The processed database is saved to ``dump_dir/processed`` in HDF5 format for convenient use
in the ML pipeline

The HDF5 file is organized as follows:

.. code::

    ├── data                            (variable length array to store time series)
    │
    │
    ├── dataset_photometry_2classes     (0: train set, 1: valid set, 2: test set, -1: not used)
    ├── dataset_photometry_7classes     (0: train set, 1: valid set, 2: test set, -1: not used)
    │
    ├── target_photometry_2classes      (integer between 0 and 1, included)
    ├── target_photometry_7classes      (integer between 0 and 6, included)
    │
    │
    ├── features                        (array of str: feature names to be used)
    ├── normalizations
    │   ├── FLUXCAL_g
    │        ├── min
    │        ├── mean                    Normalization coefficients for that feature
    │        ├── std
    │    ...
    ├── normalizations_global
    │   ├── FLUXCAL
    │       ├── min
    │       ├── mean                    Normalization coefficients for that feature
    │       ├── std                     In this scheme, the coefficients are shared between fluxes and flux errors
    │   ...
    │
    ├── SNID                            The ID of the lightcurve
    ├── PEAKMJD                         The MJD value at which a lightcurve reaches peak light
    ├── SNTYPE                          The type of the lightcurve (120, 121...)
    │
    ...                                 (Other metadata / features about lightcurves)

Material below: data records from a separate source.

-- ==== Sys2Proof/Machine/TypesTime.lean ====
section
/-!
DEFINITION. The line timebase's state (spec/02_line_time.md): line time, the eleven source positions, the period
measurement, the loss and re-lock counters, the settings in effect and the sync outputs.
Elapsed times are exact rationals in units of 1/256 REF cycle (R55, R56).
-/

namespace Sys2Proof.Machine

/-- One source position of R48, with its own elapsed time and period samples. -/
structure SrcPos where
  /-- FRAME of the position (R46). -/
  frame : Nat := 0
  /-- LINE of the position (R46). -/
  line : Nat := 0
  /-- Lines of the position's last complete frame, 0 before it has had one (R374). -/
  prevLines : Nat := 0
  /-- Elapsed time since the position's last line or frame event. -/
  elapsed : Rat := 0
  /-- The last eight measured periods of this source, newest first. -/
  samples : List Rat := []
  /-- Elapsed time since the last real measuring event of this source. -/
  sinceReal : Rat := 0
  /-- A real measuring event has been seen and nothing was synthesised since (R55). -/
  clean : Bool := false
  /-- A line or frame event of this source has been seen: before it no line of the source is in progress (R48). -/
  begun : Bool := false
  /-- The last event of this source was a synthesised line (R50). -/
  synth : Bool := false
deriving DecidableEq, Repr

/-- A source that was lost and may recover (R80). -/
structure LostSrc where
  src : Nat
  /-- It has recovered and waits for its next frame event. -/
  recovered : Bool := false
  /-- The re-lock count has begun, and the good events counted so far. -/
  begun : Bool := false
  good : Nat := 0
  /-- Time since its last real event. -/
  since : Rat := 0
deriving DecidableEq, Repr

/-- Why LT runs on flywheel: not at all, after a loss (R79), or after a power-state return (R82). -/
inductive Flywheel where
  | none
  | loss
  | powerReturn
deriving DecidableEq, Repr

/-- The line timebase. Register words of R83 that hold set-up stand in the register store. -/
structure Ltb where
  /-- FRAME of LT. -/
  frame : Nat := 0
  /-- LINE of LT. -/
  line : Nat := 0
  /-- t of R56. -/
  elapsed : Rat := 0
  /-- The FRAC that the present line has reached; FRAC never decreases within a line (R56). -/
  fracFloor : Nat := 0
  /-- Whole REF cycles since the LTB's reset (R59), with the part of a cycle beyond them in refPart,
  in units of 1/256 REF cycle. -/
  refcount : Nat := 0
  refPart : Rat := 0
  /-- The source that LT follows (LTB_STATUS.ACTIVE_SRC). -/
  active : Nat := 15
  /-- The source of a pending switch (LTB_STATUS.SWITCH_PENDING). -/
  pendingSrc : Option Nat := none
  flywheel : Flywheel := .none
  /-- The sources that were lost and may recover: the one LT followed first, and a fallback that was lost too (R80). -/
  losts : List LostSrc := []
  /-- Consecutive expected events of the active source that failed to arrive (R78). -/
  missed : Nat := 0
  /-- Time since the last real event of the active source, or since its last missed expectation. -/
  sinceEvent : Rat := 0
  /-- Measured periods of LT's source since the last switch, re-lock or reset (R55), newest first. -/
  samples : List Rat := []
  /-- Time since the last real measuring event of the active source. -/
  sinceReal : Rat := 0
  clean : Bool := false
  /-- The last event of LT was a synthesised line of the camera that it follows (R50, R57). -/
  synthLine : Bool := false
  /-- The last P, held while LT runs on flywheel (R79). -/
  heldP : Rat := 54613
  /-- LT waits for a frame event after re-enable (R712). -/
  resumeHold : Bool := false
  /-- The pending switch was begun by a loss (R79). -/
  lossSwitch : Bool := false
  /-- LTB_SRC was written while LTB_CTRL.ENABLE was 0 (R712). -/
  srcWritten : Bool := false
  /-- LT holds until the primary's LT passes it (R74). -/
  twinHold : Bool := false
  /-- Settings in effect (R84): LTB_NOMINAL, LTB_NOM_PERIOD, LTB_LOSS, LTB_EXT, LTB_SYNC_OUT. -/
  nominal : Word := 0x2EE
  nomPeriod : Word := 0xD555
  lossCfg : Word := 0x3210
  ext : Word := 0
  syncOut : Word := 0
  /-- Levels of FSYNC_IN and LSYNC_IN that the LTB last recognised (R54, R76). -/
  fsyncSeen : Bool := false
  lsyncSeen : Bool := false
  /-- FSYNC_OUT and LSYNC_OUT are asserted, with the lines and the time since assertion (R77). -/
  fsyncOut : Bool := false
  fsyncLines : Nat := 0
  lsyncOut : Bool := false
  lsyncTime : Rat := 0
  /-- Line events of LT so far: the clock of delays that the spec states in lines. -/
  lineEvents : Nat := 0
  /-- Source positions 0 to 10. -/
  pos : List SrcPos := List.replicate 11 {}
deriving DecidableEq, Repr

end Sys2Proof.Machine
end

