/-- LTB_SRC.SRC, FALLBACK, LOSS_ACTION and AUTO_RETURN. -/
def ltbSrcField (s : State) : Nat := rdF s Reg.ltbSrc 0 4

/-- LTB_SRC.FALLBACK. -/
def ltbFallback (s : State) : Nat := rdF s Reg.ltbSrc 4 4

/-- Acts on LTB_SRC.SRC (R73, R75): the followed source withdraws a pending switch, another one pends,
and FREE starts its frame at once. -/
def ltbActOnSrc (s : State) : State :=
  let src := ltbSrcField s
  if srcSame src s.ltb.active then onLtb s fun l => { l with pendingSrc := none, lossSwitch := false }
  else
    let s := onLtb s fun l => { l with pendingSrc := some src, lossSwitch := false }
    if 11 ≤ src then ltSwitch s src else s

/-- A switch written while LTB_CTRL.ENABLE was 0 proceeds from the cycle in which LT, held before it, resumes (R712). -/
def srcProceeds (held : Bool) (s : State) : State :=
  if held && s.ltb.srcWritten && !s.ltb.resumeHold then
    ltbActOnSrc (onLtb s fun l => { l with srcWritten := false })
  else s

/-- LT resumes after re-enable (R712). -/
def ltResume (s : State) : State :=
  let s := addSkipped s
  ltStartFrame s (nextFrame s)

/-! ### Real events -/

/-- The tolerance factor of R78. -/
def tolFactor (s : State) : Rat := (256 + fld s.ltb.lossCfg 0 8 : Nat) / (256 : Nat)

/-- The expected interval of a lost source (R78, R80): at the P held on flywheel for the source that LT left, else at the
source's own period. -/
def lostInterval (s : State) (src : Nat) : Rat :=
  let p := if s.ltb.flywheel ≠ .none ∧ s.ltb.active = src then s.ltb.heldP else posP s src
  if srcInLines src then p else (srcLines s src : Nat) * p

/-- A real event of a lost source: the first one starts the count, later ones are good within the tolerance (R80). -/
def lostEvent (limit : Rat) (x : LostSrc) : LostSrc :=
  if !x.begun then { x with begun := true, good := 0, since := 0 }
  else if x.since ≤ limit then { x with good := x.good + 1, since := 0 }
  else { x with good := 0, since := 0 }

/-- A real event of the active or of a lost source for the counters of R78 and R80.
isFrame says whether it is a frame event. -/
def noteReal (s : State) (src : Nat) (isFrame : Bool) : State :=
  if !ltbEnabled s || !(srcInLines src || isFrame) then s
  else
    let s := if src = s.ltb.active then onLtb s fun l => { l with missed := 0, sinceEvent := 0 } else s
    let limit := tolFactor s * lostInterval s src
    onLtb s fun l => { l with losts := l.losts.map fun x => if x.src = src then lostEvent limit x else x }

/-- A measuring real event of the active source (R55): a period is taken when nothing was synthesised since the
one before. -/
def measureLt (s : State) : State := onLtb s fun l =>
  { l with samples := if l.clean then pushSample (measured s l.active l.sinceReal) l.samples else l.samples
           sinceReal := 0, clean := true }

/-- LT follows real events now: enabled, not on flywheel, not held. -/
def ltFollows (s : State) : Bool :=
  ltbEnabled s && decide (s.ltb.flywheel = .none) && !s.ltb.resumeHold && !s.ltb.twinHold

/-- The hold of R74 ends once the primary's LT has passed the local LT. -/
def twinHoldCheck (s : State) : State :=
  if s.ltb.twinHold && ltLt (ltNow s) (posNow s 10) then
    if (srcPos s 10).line = 0 then ltStartFrame s (srcPos s 10).frame
    else
      let p := srcPos s 10
      let s := onLtb (ltbApplyLine s) fun l =>
        { l with twinHold := false, frame := p.frame, line := p.line, elapsed := 0, fracFloor := 0, synthLine := false }
      lineEffects s false
  else s
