/-- Tiles of the render area. -/
def passTiles (p : GeoPass) : Nat := passTx p * ceilDiv (passHeight p) 32

/-- Word j of colour target c (R409). -/
def tgtFld (p : GeoPass) (c j lo w : Nat) : Nat := passFld p (48 + 5 * c + j) lo w

/-- FMT of colour target c. -/
def tgtFmt (p : GeoPass) (c : Nat) : Nat := tgtFld p c 1 32 4

/-- b of a colour format: bytes per pixel (R412). -/
def fmtBytes (fmt : Nat) : Nat := match fmt with
  | 2 => 2
  | 4 => 8
  | 5 => 1
  | 6 => 2
  | _ => 4

/-- Offset of the plane of colour target c in the tile window (R412). -/
def planeOff (p : GeoPass) (c : Nat) : Nat :=
  ((List.range c).map fun i => 1024 * passSamples p * fmtBytes (tgtFmt p i)).foldl (· + ·) 0

/-- DEPTH_EN. -/
def passDepth (p : GeoPass) : Bool := decide (passFld p 32 38 1 = 1)

/-- STENCIL_EN. -/
def passStencil (p : GeoPass) : Bool := decide (passFld p 32 39 1 = 1)

/-- Offset of the depth plane. -/
def depthOff (p : GeoPass) : Nat := planeOff p (passNcol p)

/-- Offset of the stencil plane. -/
def stencilOff (p : GeoPass) : Nat := depthOff p + if passDepth p then 4096 * passSamples p else 0

/-- Bytes of the tile window. -/
def tileBytes (p : GeoPass) : Nat := stencilOff p + if passStencil p then 1024 * passSamples p else 0

/-- Granules of the tile window (R412). -/
def tileGranules (p : GeoPass) : Nat := ceilDiv (tileBytes p) 65536

/-- What a tile job needs of its core (R416). -/
def tileNeed (p : GeoPass) : Need := { heats := passHeats p, granules := passHeats p * passVregs p / 8 }

/-- Whether the binning phase of a pass is complete (R406). -/
def passBinned (p : GeoPass) : Bool :=
  p.began && p.fetched && p.batches.isEmpty && p.patches.isEmpty && p.outq.isEmpty

/-- RACE and STRIP_RING of a RENDER_PASS (R120). -/
def descRace (d : Desc) : Bool := bit (descWord d 3) 4

/-- STRIP_RING. -/
def descStripRing (d : Desc) : Nat := fld (descWord d 3) 0 4

/-- What a strip ring holds. -/
def raceRing (s : State) (n : Nat) : RaceRing := (s.work.race[n]?).getD {}

/-- The state with a strip ring changed. -/
def onRace (s : State) (n : Nat) (f : RaceRing → RaceRing) : State := onWork s fun w => { w with race := modAt w.race n f }

/-- The race pass of a descriptor on a ring. -/
def racePass (r : RaceRing) (id : DescId) : Option RacePass := r.passes.find? fun p => decide (p.id = id)

/-- Whether the tx tiles of a strip are stored, or, for a superseded or discarded strip, its tile jobs have ended (R442). -/
def stripStored (p : RacePass) (st : Strip) (tx : Nat) : Bool :=
  if p.superseded || p.discarded then decide (tx ≤ st.ended) else decide (tx ≤ st.stored)

/-- Whether a strip is released (R442): its tiles are stored and its read window has ended, which it has at once while
TG_m is disabled. -/
def stripReleased (s : State) (n : Nat) (p : RacePass) (k tx : Nat) : Bool :=
  let st := (p.strips[k]?).getD {}
  stripStored p st tx && (st.windowEnded || p.past || !tgEnabled s (rdF s (Reg.sringCfg n) 1 2))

The features used for classification are the following:

- **FLUXCAL_g** (flux)
- **FLUXCAL_i** (flux)
- **FLUXCAL_r** (flux)
- **FLUXCAL_z** (flux)
- **FLUXCALERR_g** (flux error)
- **FLUXCALERR_i** (flux error)
- **FLUXCALERR_r** (flux error)
- **FLUXCALERR_z** (flux error)
- **delta_time** (time elapsed since previous observation in MJD)
- **HOSTGAL_PHOTOZ** (photometric redshift)
- **HOSTGAL_PHOTOZ_ERR** (photometric redshift error)
- **HOSTGAL_SPECZ** (spectroscopic redshift)
- **HOSTGAL_SPECZ_ERR** (spectroscopic redshift eror)
- **g** (boolean flag indicating which band is present at a specific time step)
- **gi** (boolean flag indicating which band is present at a specific time step)
- **gir** (boolean flag indicating which band is present at a specific time step)
- **girz** (boolean flag indicating which band is present at a specific time step)
- **giz** (boolean flag indicating which band is present at a specific time step)
- **gr** (boolean flag indicating which band is present at a specific time step)
- **grz** (boolean flag indicating which band is present at a specific time step)
- **gz** (boolean flag indicating which band is present at a specific time step)
- **i** (boolean flag indicating which band is present at a specific time step)
- **ir** (boolean flag indicating which band is present at a specific time step)
- **irz** (boolean flag indicating which band is present at a specific time step)
- **iz** (boolean flag indicating which band is present at a specific time step)
- **r** (boolean flag indicating which band is present at a specific time step)
- **rz** (boolean flag indicating which band is present at a specific time step)
- **z**  (boolean flag indicating which band is present at a specific time step)